My sleep is still not right, but its getting better. I think i have more than just DP, i have a lot of stress all of a sudden. I think stress contributed to being depersonalized. Well, i guess the ruminations in my mind left the same time the stress came raging back.

But now, i can feel excited, i can run around and have fun and laugh. I don't feel as confused as i did a month or two ago, things are slowly making more sense.

I can almost feel the fire in my eyes i had before creeping back, and sometimes i have moments where i feel 100%, although my libido is still bad, most likely because I'm still dealing with a lot of stress. I bought a really expensive car 6 months ago and have a huge car payment after losing a really good job, and my finances are kind-of screwed up, my family doesn't really communicate with me anymore, so i think if i get my life back my remaining depression and stress will lift, insomnia will vanish and my libido will come back.

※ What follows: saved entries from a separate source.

-- ==== Sys2Proof/Tests/Slice0.lean ====
section
/-! SUPPORT. The model's own tests. Expected results are the vectors of spec/95_test_vectors.md (V<n>, S<n>), the examples
of the instruction rules, or words written out from the opcode map of 30_encoding.md R75; each comment names its source.
Witness theorems show that the hypotheses of the obligations can be met. -/

open Sys2Proof Sys2Proof.Machine Sys2Proof.Claims

namespace Sys2Proof.Tests

-- One theorem after the other: kernel evaluations that wait for one another hold a thread each.
set_option Elab.async false

/-! ### Helpers -/

/-- The next state of an answer. -/
def after : Result → Option State
  | .next s => some s
  | .fault _ => none
  | .refused _ => none

/-- The fault of an answer. -/
def stopped : Result → Option Fault
  | .next _ => none
  | .fault f => some f
  | .refused _ => none

/-- The refusal of an answer. -/
def turnedAway : Result → Option Refusal
  | .next _ => none
  | .fault _ => none
  | .refused r => some r

/-- The answer is a next state that satisfies p. -/
def ends (o : Result) (p : State → Bool) : Bool := (after o).any p

/-- Reset with some general registers set. -/
def regs (l : List (Nibble × Byte)) : State := l.foldl (fun s p => s.setReg p.1 p.2) State.reset

/-- The word w placed at pc and run by one step. -/
def run1 (s : State) (w : Nat) : Result := step (s.withFetchWord 16 w)

/-- s with another configuration. -/
def withCfg (s : State) (c : Config) : State := { s with cfg := c }

/-- s with a set of keys down. -/
def withKeys (s : State) (l : List Nibble) : State :=
  s.setKeys (l.foldl (fun k c => k.set c.toNat true) KeySet.empty)

/-- Q_SHIFT on. -/
def shiftOn : Config := { bootConfig with qShift := true }

/-- Q_JUMP on. -/
def jumpOn : Config := { bootConfig with qJump := true }

/-- Q_MEMIDX on. -/
def memIdxOn : Config := { bootConfig with qMemIdx := true }

/-- STACK_DEPTH = 1. -/
def depthOne : Config := { bootConfig with stackDepth := some 1 }

/-- LOOSE_5_9 at one of its values. -/
def loose (l : Loose59) : Config := { bootConfig with loose59 := l }

/-- KEY_CHOICE the minimum. -/
def lowestKey : Config := { bootConfig with keyChoice := .lowest }

/-! ### WellFormed: each check refuses an ill-formed term -/

-- R77: the words 00E0 and 00EE are CLS and RET.
theorem test_wf_refuses_sys_cls : (Instr.sys 0x0E0#12).wellFormed = false := by decide
theorem test_wf_refuses_sys_ret : (Instr.sys 0x0EE#12).wellFormed = false := by decide
theorem test_wf_accepts_sys : (Instr.sys 0x0E1#12).wellFormed = true := by decide
-- R79: the unsettled rows have a nonzero low nibble.
theorem test_wf_refuses_loose5 : (Instr.loose5 0x1#4 0x2#4 0x0#4).wellFormed = false := by decide
theorem test_wf_refuses_loose9 : (Instr.loose9 0x1#4 0x2#4 0x0#4).wellFormed = false := by decide
theorem test_wf_accepts_loose9 : (Instr.loose9 0x1#4 0x2#4 0xF#4).wellFormed = true := by decide

/-! ### Decode: words written out from R75 -/

theorem test_decode_zero_group :
    decodeWord 0x00E0#16 = .instr .cls ∧ decodeWord 0x00EE#16 = .instr .ret ∧
    decodeWord 0x0000#16 = .instr (.sys 0x000#12) ∧ decodeWord 0x0FFF#16 = .instr (.sys 0xFFF#12) := by decide

theorem test_decode_flow :
    decodeWord 0x1234#16 = .instr (.jp 0x234#12) ∧ decodeWord 0x2300#16 = .instr (.call 0x300#12) ∧
    decodeWord 0xBE00#16 = .instr (.jpV0 0xE00#12) := by decide

theorem test_decode_skips :
    decodeWord 0x3F01#16 = .instr (.seImm 0xF#4 0x01#8) ∧ decodeWord 0x4500#16 = .instr (.sneImm 0x5#4 0x00#8) ∧
    decodeWord 0x5120#16 = .instr (.seReg 0x1#4 0x2#4) ∧ decodeWord 0x9120#16 = .instr (.sneReg 0x1#4 0x2#4) ∧
    decodeWord 0xE09E#16 = .instr (.skp 0x0#4) ∧ decodeWord 0xE7A1#16 = .instr (.sknp 0x7#4) := by decide

theorem test_decode_alu :
    decodeWord 0x6A2B#16 = .instr (.ldImm 0xA#4 0x2B#8) ∧ decodeWord 0x7102#16 = .instr (.addImm 0x1#4 0x02#8) ∧
    decodeWord 0x8120#16 = .instr (.ldReg 0x1#4 0x2#4) ∧ decodeWord 0x8121#16 = .instr (.orReg 0x1#4 0x2#4) ∧
    decodeWord 0x8122#16 = .instr (.andReg 0x1#4 0x2#4) ∧ decodeWord 0x8123#16 = .instr (.xorReg 0x1#4 0x2#4) := by
  decide

theorem test_decode_flagged_alu :
    decodeWord 0x8F14#16 = .instr (.addReg 0xF#4 0x1#4) ∧ decodeWord 0x8125#16 = .instr (.sub 0x1#4 0x2#4) ∧
    decodeWord 0x8126#16 = .instr (.shr 0x1#4 0x2#4) ∧ decodeWord 0x8127#16 = .instr (.subn 0x1#4 0x2#4) ∧
    decodeWord 0x845E#16 = .instr (.shl 0x4#4 0x5#4) := by decide
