/-- An arrival at LB (R102). -/
def switchLB (x : Sec) (s : State) : State :=
  let k := s.section_ x
  match k.state with
  | .clearIn =>
    if k.enteringHeard then enterEnteredIn x false s
    else if k.cancelHeard then endSec x .blocked .cancelled s
    else s
  | .enteredIn =>
    if k.cleared then endSec x .blocked .complete s
    else if k.released then endSec x .blocked .released s
    else s
  | .protected_ => endSec x .blocked .cancelled s
  | .closed | .blocked | .offerOut | .clearOut | .unofferedClear | .enteredOut | .offerIn | .through => s

def arrivalAtLB (x : Sec) (s : State) : State :=
  match takeSwitch x .lb s with
  | none => s
  | some s' => switchLB x s'

def execArrivalAtLB (x : Sec) (s : State) : Host.Outcome State Fault Refusal :=
  .next (commit s (arrivalAtLB x s))

/-- BLOCK_CONTROL_ARRIVAL: a lever under block control has arrived at R, and the release of its section is cleared, whatever
the section's state (R104). -/
def blockControlArrival (n : Lever) (s : State) : State :=
  match takeFirst (· = n) s.inbox.atR with
  | none => s
  | some (_, rest) =>
    let s' := s.setInbox { s.inbox with atR := rest }
    match (s.lever n).blockControl with
    | some x => s'.setSection x { s'.section_ x with releaseUnused := false }
    | none => s'

def execBlockControlArrival (n : Lever) (s : State) : Host.Outcome State Fault Refusal :=
  .next (commit s (blockControlArrival n s))

/-! ### Delivered codes (R105 to R108) -/

/-- Crossed offers: CROSSED, then the section BLOCKED with its record VOID (R107). -/
def crossOffers (x : Sec) (s : State) : State :=
  endSec x .blocked .void (s.enter .block (.crossed x))

/-- An offer taken in BLOCKED creates its record (R105, R106). -/
def takeOffer (x : Sec) (inward : Bool) (cls : Nat) (s : State) : State :=
  enterSec x (if inward then .offerIn else .offerOut) (some (s.newTrain inward cls .offered)) .void false (countTrain s)

/-- What an OUT code does, if it acts (R105). -/
def outCodeResult (x : Sec) (c : Classification) (s : State) : Option State :=
  match c, (s.section_ x).state with
  | .meaning (.offer cls), .blocked => some (takeOffer x false cls s)
  | .meaning (.offer _), .offerIn => some (crossOffers x s)
  | .meaning .cancel, .offerOut => some (endSec x .blocked .cancelled s)
  | _, _ => none

/-- What an IN code does, if it acts (R106). -/
def inCodeResult (x : Sec) (c : Classification) (s : State) : Option State :=
  let k := s.section_ x
  match c, k.state with
  | .meaning (.offer cls), .blocked => some (takeOffer x true cls s)
  | .meaning (.offer _), .offerOut => some (crossOffers x s)
  | .meaning .cancel, .offerIn => some (endSec x .blocked .cancelled s)
  | .meaning .cancel, .clearIn => if k.enteringHeard then none else some (s.setSection x { k with cancelHeard := true })
  | .meaning .entering, .clearIn =>
    if k.enteringHeard then none else some (s.setSection x { k with enteringHeard := true, cancelHeard := false })
  | _, _ => none

/-- The mark of a delivered code (R108): none in CLOSED and THROUGH. -/
def markFor (st : SecState) (acted : Bool) : Option Mark :=
  match st with
  | .closed | .through => none
  | _ => some (if acted then .taken else .outOfTurn)

/-- A section marks a code. Each marking is a change of SEC s, with the mark of the code before it or another (R108). -/
def State.setMark (s : State) (x : Sec) (k : SectionData) (mark : Option Mark) : State :=
  (s.setSection x k).report (if mark.isSome then [.sec x] else [])

/-- Take a delivered code of a port: the first one waiting for it, if its direction is as asked. -/
def takeCode (x : Sec) (out : Bool) (s : State) : Option (CodeHanded × State) :=
  match takeFirst (fun h => decide (h.port = x)) s.inbox.codes with
  | some (h, rest) =>
    if decide (h.dir = .outgoing) = out then some (h, s.setInbox { s.inbox with codes := rest }) else none
  | none => none

/-- OUT_CODE_TAKEN. -/
def outCodeTaken (x : Sec) (s : State) : State :=
  match takeCode x true s with
  | none => s
  | some (h, s₁) =>
    let r := outCodeResult x h.code.cls s₁
    let s₂ := r.getD s₁
    let mark := markFor (s.section_ x).state r.isSome
    s₂.setMark x { s₂.section_ x with sentMark := mark } mark

def execOutCodeTaken (x : Sec) (s : State) : Host.Outcome State Fault Refusal :=
  .next (commit s (outCodeTaken x s))

/-- IN_CODE_TAKEN. A THRU code gives no result (R125). -/
def inCodeTaken (x : Sec) (s : State) : State :=
  match takeCode x false s with
  | none => s
  | some (h, s₁) =>
    let r := if h.dir = .incoming then inCodeResult x h.code.cls s₁ else none
    let s₂ := r.getD s₁
    let mark := markFor (s.section_ x).state r.isSome
    s₂.setMark x { s₂.section_ x with rcvdMark := mark } mark

def execInCodeTaken (x : Sec) (s : State) : Host.Outcome State Fault Refusal :=
  .next (commit s (inCodeTaken x s))

/-! ### Emergency release (R113) -/

/-- A press is accepted. -/
def SectionData.mayRelease (k : SectionData) : Bool :=
  decide (k.state = .enteredIn) && !k.cleared && k.timer.isNone && !k.released

/-- The release count after one more. -/
def countRelease (n : Nat) : Nat :=
  if n < Config.maxReleases then n + 1 else n

/-- RELEASE_PLUNGER_PRESS. -/
def pressPlunger (x : Sec) (s : State) : State :=
  let k := s.section_ x
  if k.mayRelease then
    (s.setSection x { k with timer := some (s.now + s.times.emrel * 1000), releases := countRelease k.releases }).enter
      .block (.release x (countRelease k.releases))
  else s

def releasePlungerPress (x : Sec) (s : State) : State :=
  match takeFirst (· = x) s.inbox.plungers with
  | none => s
  | some (_, rest) => pressPlunger x (s.setInbox { s.inbox with plungers := rest })

def execReleasePlungerPress (x : Sec) (s : State) : Host.Outcome State Fault Refusal :=
  .next (commit s (releasePlungerPress x s))

/-- EMERGENCY_TIMER_EXPIRY. -/
def emergencyTimerExpiry (x : Sec) (s : State) : State :=
  match (s.section_ x).timer with
  | some t => if t ≤ s.now then s.setSection x { s.section_ x with timer := none, released := true } else s
  | none => s

def execEmergencyTimerExpiry (x : Sec) (s : State) : Host.Outcome State Fault Refusal :=
  .next (commit s (emergencyTimerExpiry x s))

/-! ### Entries with the box (R115) -/

/-- A loaded section enters a state that holds no record with the change of service state. -/
def enterLoaded (st : SecState) (x : Sec) (s : State) : State :=
  if (s.section_ x).record.isSome then endSec x st .cancelled s else s

end Sys2Proof.Machine
end

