-- ==== Sys2Proof/Machine/Outputs.lean ====
section
/-! DEFINITION. What the part drives on its outputs, as functions of its state: the output driver chain (R18, R52, R79,
R91, R96) and the lamp matrix at each scan tick of a diagram frame (R133, R135). The chain's refresh delay is left
out (log 14). -/

namespace Sys2Proof.Machine

/-- What the output driver chain holds once it has been refreshed from a state. -/
structure Outputs where
  coils : Vector Bool 48
  feeds : Vector (Option Polarity) 20
  bells : PerSec Bool
  indicators : PerSec Ind
  sounders : PerSec Bool
deriving DecidableEq, Repr

/-- A local bell is driven. -/
def Sounder.driven : Sounder → Bool
  | .off => false
  | .stroke _ | .follow => true

/-- The outputs of a state: each coil follows its lock, each feed its polarity, each drive its port or section. -/
def State.outputs (s : State) : Outputs where
  coils := Vector.ofFn fun n => (s.lever n).lock
  feeds := Vector.ofFn fun t => (s.circuit t).feed
  bells := ⟨(s.port .a).drive, (s.port .b).drive, (s.port .c).drive⟩
  indicators := ⟨(s.section_ .a).drive, (s.section_ .b).drive, (s.section_ .c).drive⟩
  sounders := ⟨(s.port .a).sounder.driven, (s.port .b).sounder.driven, (s.port .c).sounder.driven⟩

/-- Everything off: the chain as reset clears it (R158). -/
def Outputs.cleared : Outputs where
  coils := Vector.replicate 48 false
  feeds := Vector.replicate 20 none
  bells := ⟨false, false, false⟩
  indicators := ⟨.lb, .lb, .lb⟩
  sounders := ⟨false, false, false⟩

/-- The logical row or column on a physical line under a remap flag; the remap is its own inverse (R133). -/
def remap (last : Nat) (rev : Bool) (n : Nat) : Nat :=
  if rev then last - n else n

/-- The physical row line driven at a scan tick of a frame: 16 slots of 128 ticks. -/
def rowLine (tick : Nat) : Nat :=
  tick / 128

/-- The tick within the lit part of the slot: none in the first 8 ticks, which are blanking. -/
def litTick (tick : Nat) : Option Nat :=
  if tick % 128 < 8 then none else some (tick % 128 - 8)

/-- A logical cell is lit in a frame. -/
def LampFrame.litCell (f : LampFrame) (c : Cell) : Bool :=
  ((mapGet f.cells c).getD .off).lit f.half

/-- A physical column line is on at a scan tick of a frame, 0 to 2047: the cell of the row in its slot is lit, and the
tick is among the first t_on of the lit part (R133). -/
def LampFrame.columnOn (f : LampFrame) (tick col : Nat) : Bool :=
  match cellAt? (remap 15 f.rowrev (rowLine tick)) (remap 31 f.colrev col), litTick tick with
  | some c, some k => f.litCell c && decide (k < f.ton)
  | _, _ => false

/-- The 16 row lines and 32 column lines of the lamp matrix at a scan tick. -/
structure LampLines where
  rows : Vector Bool 16
  columns : Vector Bool 32
deriving DecidableEq, Repr

/-- Every line off. -/
def LampLines.off : LampLines where
  rows := Vector.replicate 16 false
  columns := Vector.replicate 32 false

/-- The lines at a scan tick of a frame: the row line of its slot, and the column lines (R133). DESIGN CHOICE (log 14): the
row line is on for the whole slot, in its 8 blanking ticks too. -/
def LampFrame.lines (f : LampFrame) (tick : Nat) : LampLines where
  rows := Vector.ofFn fun r => decide (rowLine tick = r.val)
  columns := Vector.ofFn fun c => f.columnOn tick c.val

/-- The lines the part drives at a scan tick of the frame in progress: every line is off in POWER_UP (R133, R144), and,
DESIGN CHOICE (log 14), between the completion of a frame and the start of the next, which the part does at one moment. -/
def State.lampLines (s : State) (tick : Nat) : LampLines :=
  match s.diagram.current with
  | some f => if s.isIn .powerUp then .off else f.lines tick
  | none => .off

end Sys2Proof.Machine
end

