-- ==== Sys2Proof/Machine/Register.lean ====
section
/-! DEFINITION. The Register unit: appending to the ring and counting the clock (R127 to R132). -/

namespace Sys2Proof.Machine

/-! ### Appending (R127, R132) -/

/-- The ring with an entry added, and the entry displaced if it was full. -/
def appendRing (ring : List RegEntry) (e : RegEntry) : List RegEntry × Option RegEntry :=
  if ring.length < Config.maxRegister then (ring ++ [e], none) else (ring.drop 1 ++ [e], ring.head?)

/-- The send mark after an append (R156, SEND_MARK_DISPLACED): a mark whose entry was displaced moves to the number
after it. -/
def markAfter (mark : Option Seq) (displaced : Option RegEntry) : Option Seq :=
  match mark, displaced with
  | some m, some e => if e.seq = m then some (m + 1) else some m
  | m, _ => m

/-- Append an entry: the next sequence number and the clock's time (R127). -/
def append (body : RegBody) (s : State) : State :=
  let e : RegEntry := ⟨s.register.next, s.register.clock, body⟩
  let r := appendRing s.register.ring e
  { s with
    register := { s.register with ring := r.1, next := s.register.next + 1 }
    link := { s.link with mark := markAfter s.link.mark r.2 } }

/-- REGISTER_APPEND: the Register unit takes the entry the unit handed first. -/
def registerAppend (u : RegUnit) (s : State) : State :=
  match takeFirst (fun e => decide (e.1 = u)) s.inbox.entries with
  | none => s
  | some ((_, body), rest) => append body (s.setInbox { s.inbox with entries := rest })

def execRegisterAppend (u : RegUnit) (s : State) : Host.Outcome State Fault Refusal :=
  .next (commit s (registerAppend u s))

/-! ### The clock (R129) -/

/-- The clock one tenth of a second on. -/
def ClockTime.tick (c : ClockTime) : ClockTime :=
  if c.tenths + 1 < Config.tenthsPerDay then { c with tenths := c.tenths + 1 }
  else { c with tenths := 0, day := (c.day + 1) % 65536 }

/-- CLOCK_TICK, in every service state after POWER_UP. -/
def clockTick (s : State) : State :=
  if s.isIn .powerUp then s else s.setRegister { s.register with clock := s.register.clock.tick }

def execClockTick (s : State) : Host.Outcome State Fault Refusal :=
  .next (commit s (clockTick s))

/-! ### Reading (R131) -/

/-- The entry held under a sequence number. -/
def Register.entry? (r : Register) (q : Seq) : Option RegEntry :=
  r.ring.find? fun e => decide (e.seq = q)

/-- The oldest and the newest sequence number held. -/
def Register.oldest (r : Register) : Option Seq :=
  r.ring.head?.map (·.seq)

def Register.newest (r : Register) : Option Seq :=
  r.ring.getLast?.map (·.seq)

end Sys2Proof.Machine
end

DP/DR was terrible, i honestly don't remember what it feels like right now, its as if i was in an altered state of mind, where nothing made much sense. But the key is, its brought on by Stress! Be it from anxiety, or a combination of depression and stress. For me its almost completely gone.

Also, i began Juicing(vegetable juice) about a month ago, I'm not sure if i can contribute my progress because of that, or meditation. I only meditated a few weeks but i can now focus on my breath whenever i feel stressed and the stress vanishes pretty quickly. I hope everyone feels better!